WHAT NEEDS TO BE DONE
Return exactly and only these lines: the first of the listing through the one containing "def serialBytes : Bytes".

RECORDS FOR THE TASK
-- ==== Sys2Proof/Machine/Kv.lean ====
section
/-! DEFINITION. The key vault: life cycle, slots and their uses, owner password, attestation, field access (chapter 18). -/

namespace Sys2Proof.Machine

/-! ### Roots and derivation (R549) -/

def serialBytes : Bytes := toBE 8 Config.serial.toNat

/-- HKDF-Extract: the HMAC of the input key material under the salt. -/
def hkdfExtract (salt ikm : Bytes) : Bytes := digestBytes (Config.hmac salt ikm)

/-- A label: ASCII text padded with 0x00 to 16 bytes. -/
def label (s : String) : Bytes := padTo 16 (ascii s)

/-- The root the vault derives from in its present state; none in BLANK and VOID. -/
def M.derivationRoot (m : M) : Option Bytes :=
  match m.kv.lc with
  | 1 => some Config.mfgRoot
  | 2 => m.kv.ownerRoot.map Config.ownerRoot
  | 3 => m.kv.ownerRoot.map (fun g => hkdfExtract Config.fieldRoot (Config.ownerRoot g))
  | 4 => some Config.returnRoot
  | _ => none

/-- A key derived under a label in the present state. -/
def M.deriveKey (m : M) (lbl : Bytes) : Option Bytes :=
  m.derivationRoot.map (fun r => digestBytes (Config.hkdfExpand (hkdfExtract serialBytes r) lbl))

/-- The key of vendor responses. -/
def M.vendorKey (m : M) : Bytes :=
  let v := match m.kv.lc with
    | 1 => Config.mfgRoot
    | 4 => Config.returnRoot
    | _ => Config.fieldRoot
  digestBytes (Config.hkdfExpand (hkdfExtract serialBytes v) (label "KV vendor"))

/-- Code of the derivation root as KV_STAT.root shows it (Table 18-8). -/
def rootCode (lc : Nat) : Nat :=
  match lc with
  | 2 => 1
  | 3 => 2
  | 4 => 3
  | _ => 0

/-! ### Slots -/

/-- A slot, when it is filled. -/
def M.kvSlot (m : M) (s : Nat) : Option KvSlot := aget s m.kv.slots

def M.putSlot (m : M) (s : Nat) (k : KvSlot) : M := { m with kv := { m.kv with slots := aput s k m.kv.slots } }

def M.dropSlot (m : M) (s : Nat) : M := { m with kv := { m.kv with slots := adel s m.kv.slots } }

/-- The check value of a slot (R553). -/
def M.checkValue (m : M) (s : Nat) : Word :=
  match m.kvSlot s with
  | none => 0
  | some k => BitVec.ofNat 32 (be (digestBytes (Config.hmac k.key (ascii "KCV"))) 0 4)

/-- A slot erased by its count or its expiry: its event, record and entry (R557, R558, R567). -/
def M.slotGone (m : M) (s : Nat) : M :=
  ((m.dropSlot s).flag F.KV_EVT_gone 0x26).kvNote none 0 s 3 false

/-- One use of a slot by the user of a bit of Table 18-4: the key, and the vault after the use; none when it fails (R555,
R557). -/
def M.useSlot (m : M) (s bit : Nat) : Option Bytes × M :=
  match m.kvSlot s with
  | none => (none, m)
  | some k =>
    if !tbit k.users (bit - 24) || !m.domainOn 6 then (none, m)
    else if !k.counted then (some k.key, m)
    else if k.count ≤ 1 then (some k.key, m.slotGone s)
    else (some k.key, m.putSlot s { k with count := k.count - 1 })

/-! ### Commands -/

/-- Result of a KV command. -/
def M.kvResult (m : M) (err : Nat) : M := (m.put F.KV_CMD_STAT_err err).put F.KV_CMD_STAT_busy 0

/-- The data registers are cleared when a command ends, whatever its result (R554). -/
def M.clearKeyData (m : M) : M := (List.range 8).foldl (fun a i => a.wr .KV_KEYD 0 i) m

def M.clearProof (m : M) : M := (List.range 8).foldl (fun a i => a.wr .KV_PROOF 0 i) m

/-- Bytes of a run of KV registers, byte 4k in bits [31:24] (R568). -/
def M.kvBytes (m : M) (r : Reg) (n : Nat) : Bytes := (List.range n).flatMap (fun i => toBE 4 (m.rd r i).toNat)

/-- The KV_NONCE in force. -/
def M.kvNonce (m : M) : Bytes := randomBytes m.kv.nonce 4

def M.replaceNonce (m : M) : M :=
  let (i, m') := m.draw 4
  { m' with kv := { m'.kv with nonce := i } }

/-- Table 18-5, row by row. -/
def tagReads (t : Tag) : Bool :=
  t.isSystem || t.owner0 || t.service255 || (match t with | .mk 0 .engineer => true | _ => false)
def tagStores (t : Tag) : Bool := t.isSystem || t.owner0

/-- KV_CMD op 0x1: load attributes and check value (R553, R554). -/
def M.slotRead (m : M) (w : Who) : M :=
  let s := m.get F.KV_SEL_slot
  if !tagReads w.tag then (m.clearKeyData).kvResult 1
  else
    let m1 := match m.kvSlot s with
      | none => m.wr .KV_ATTR 0
      | some k => m.wr .KV_ATTR (BitVec.ofNat 32
          (2 ^ 31 + b2n k.expire * 2 ^ 30 + b2n k.counted * 2 ^ 29 + k.users * 2 ^ 24 + k.count))
    ((m1.wr .KV_KCV (m.checkValue s)).clearKeyData).kvResult 0

/-- The slot that KV_ATTR describes, with a key. -/
def M.attrSlot (m : M) (key : Bytes) : KvSlot :=
  ⟨key, m.get F.KV_ATTR_users, m.bit F.KV_ATTR_expire, m.bit F.KV_ATTR_counted, m.get F.KV_ATTR_count⟩

/-- Fill the selected slot and tell of it. -/
def M.fillSlot (m : M) (w : Who) (op : Nat) (key : Bytes) : M :=
  let s := m.get F.KV_SEL_slot
  (((m.putSlot s (m.attrSlot key)).clearKeyData.kvResult 0).flag F.KV_EVT_key 0x26).kvNote (some w) op s 3 false

/-- A counted slot with no use left is refused (KV_ATTR.count, Table 18-8). -/
def M.attrBad (m : M) : Bool := m.bit F.KV_ATTR_counted && m.get F.KV_ATTR_count == 0

/-- KV_CMD op 0x2. -/
def M.slotWrite (m : M) (w : Who) : M :=
  if !tagStores w.tag then (m.clearKeyData).kvResult 1
  else if m.attrBad then (m.clearKeyData).kvResult 6
  else m.fillSlot w 2 (m.kvBytes .KV_KEYD 8)

/-- KV_CMD op 0x3. -/
def M.slotDerive (m : M) (w : Who) : M :=
  if !tagStores w.tag then (m.clearKeyData).kvResult 1
  else if m.attrBad then (m.clearKeyData).kvResult 6
  else match m.deriveKey (m.kvBytes .KV_KEYD 4) with
    | none => (m.clearKeyData).kvResult 5
    | some k => m.fillSlot w 3 k

/-- KV_CMD op 0x4. -/
def M.slotErase (m : M) (w : Who) : M :=
  let s := m.get F.KV_SEL_slot
  if !tagStores w.tag then (m.clearKeyData).kvResult 1
  else ((((m.dropSlot s).clearKeyData).kvResult 0).flag F.KV_EVT_key 0x26).kvNote (some w) 4 s 3 false

/-- KV_CMD op 0x5: set the owner password verifier (R565). -/
def M.ownerPassword (m : M) (w : Who) : M :=
  let b := m.kvBytes .KV_OPW 21
  let it := be b 0 4
  if !tagStores w.tag then (m.clearKeyData).kvResult 1
  else if it < 10000 || 10000000 < it then (m.clearKeyData).kvResult 6
  else
    let m1 := { m with kv := { m.kv with opw := some ⟨it, slice b 4 16, slice b 20 32, slice b 52 32⟩ } }
    (((m1.clearKeyData).kvResult 0).flag F.KV_EVT_opw 0x26).kvNote (some w) 5 0 3 false

/-- AuthMessage of a proof (R564). -/
def M.authMessage (m : M) (op arg duration : Nat) : Bytes :=
  ascii "KVACC" ++ serialBytes ++ m.kvNonce ++ toBE 1 op ++ toBE 2 arg ++ toBE 2 duration

/-- Exclusive or of byte strings. -/
def xorBytes (a b : Bytes) : Bytes := List.zipWith (fun x y => x ^^^ y) a b

/-- The owner proof in KV_PROOF fits (R564). -/
def M.ownerProof (m : M) (op arg duration : Nat) : Bool :=
  match m.kv.opw with
  | none => false
  | some v =>
    let ck := xorBytes (m.kvBytes .KV_PROOF 8) (digestBytes (Config.hmac v.storedKey (m.authMessage op arg duration)))
    digestBytes (Config.sha256 ck) == v.storedKey

/-- The vendor response in KV_PROOF fits, and vendor responses are accepted (R564). -/
def M.vendorProof (m : M) (op arg duration : Nat) : Bool :=
  m.bit F.KV_CTRL_vend_ok &&
  m.kvBytes .KV_PROOF 8 == digestBytes (Config.hmac m.vendorKey (m.authMessage op arg duration))

/-- Table 18-2: may the tag ask for the change, and with which proof: owner proof, vendor response, none.  `none` outside:
the change is not in the table. -/
def lifeCycleRow (fromLc toLc : Nat) (t : Tag) : Option (Bool × (Bool × Bool)) :=
  -- (owner proof serves, vendor response serves, no proof needed)
  let all := t.isSystem || t.owner0 || t.service255
  match fromLc, toLc with
  | 1, 2 => some (false, all, false)
  | 2, 3 => some (false, false, tagStores t)
  | 3, 2 => some (t.owner0, false, false)
  | 2, 4 | 3, 4 => some (t.owner0, all, false)
  | 4, 1 => some (false, all, false)
  | 0, 5 | 1, 5 | 4, 5 => some (false, all, false)
  | 2, 5 | 3, 5 => some (t.owner0, false, false)
  | 0, 1 => some (false, false, false)
  | _, _ => none

/-- The owner root is destroyed: what is encrypted under it, in regions 1 to 7 of the parameter store and in the historian, is
unreadable from then on (R550). -/
def M.storesLost (m : M) : M :=
  let gone := (m.nvp.pages.map Prod.fst).filter (fun p => 0x20 ≤ p)
  { m with
    nvp := { m.nvp with pages := m.nvp.pages.filter (fun p => p.1 < 0x20)
                        bad := m.nvp.bad ++ gone.filter (fun p => !m.nvp.bad.contains p) }
    pts := { m.pts with retention := [], forceStore := [], forceDrops := [] }
    mtr := { m.mtr with saved := none }
    loop := { m.loop with kept := [] }
    img := { m.img with bank0 := [], bank1 := [], staging := [] }
    frec := { m.frec with copyHead := [], copyReel := [], log := [] }
    hst := { m.hst with logs := [] } }

/-- Steps 2 to 4 of Table 18-3: slots erased, owner root made or destroyed, password erased where named, the new state. -/
def M.enterLifeCycle (m0 : M) (target : Nat) : M :=
  let m := if (target == 4 || target == 5) && m0.kv.ownerRoot.isSome then m0.storesLost else m0
  let fromMfg := m.kv.lc == 1
  let root := if target == 4 || target == 5 then none
    else if target == 2 && fromMfg then some m.rnd else m.kv.ownerRoot
  let opwGone := target == 1 || target == 4 || target == 5
  { m with rnd := m.rnd + 1,
           kv := { m.kv with lc := target, marker := none, slots := [], ownerRoot := root, opened := none,
                             opw := if opwGone then none else m.kv.opw } }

FINISHED EXERCISE
-- ==== Sys2Proof/Machine/Kv.lean ====
section
/-! DEFINITION. The key vault: life cycle, slots and their uses, owner password, attestation, field access (chapter 18). -/

namespace Sys2Proof.Machine

/-! ### Roots and derivation (R549) -/

def serialBytes : Bytes := toBE 8 Config.serial.toNat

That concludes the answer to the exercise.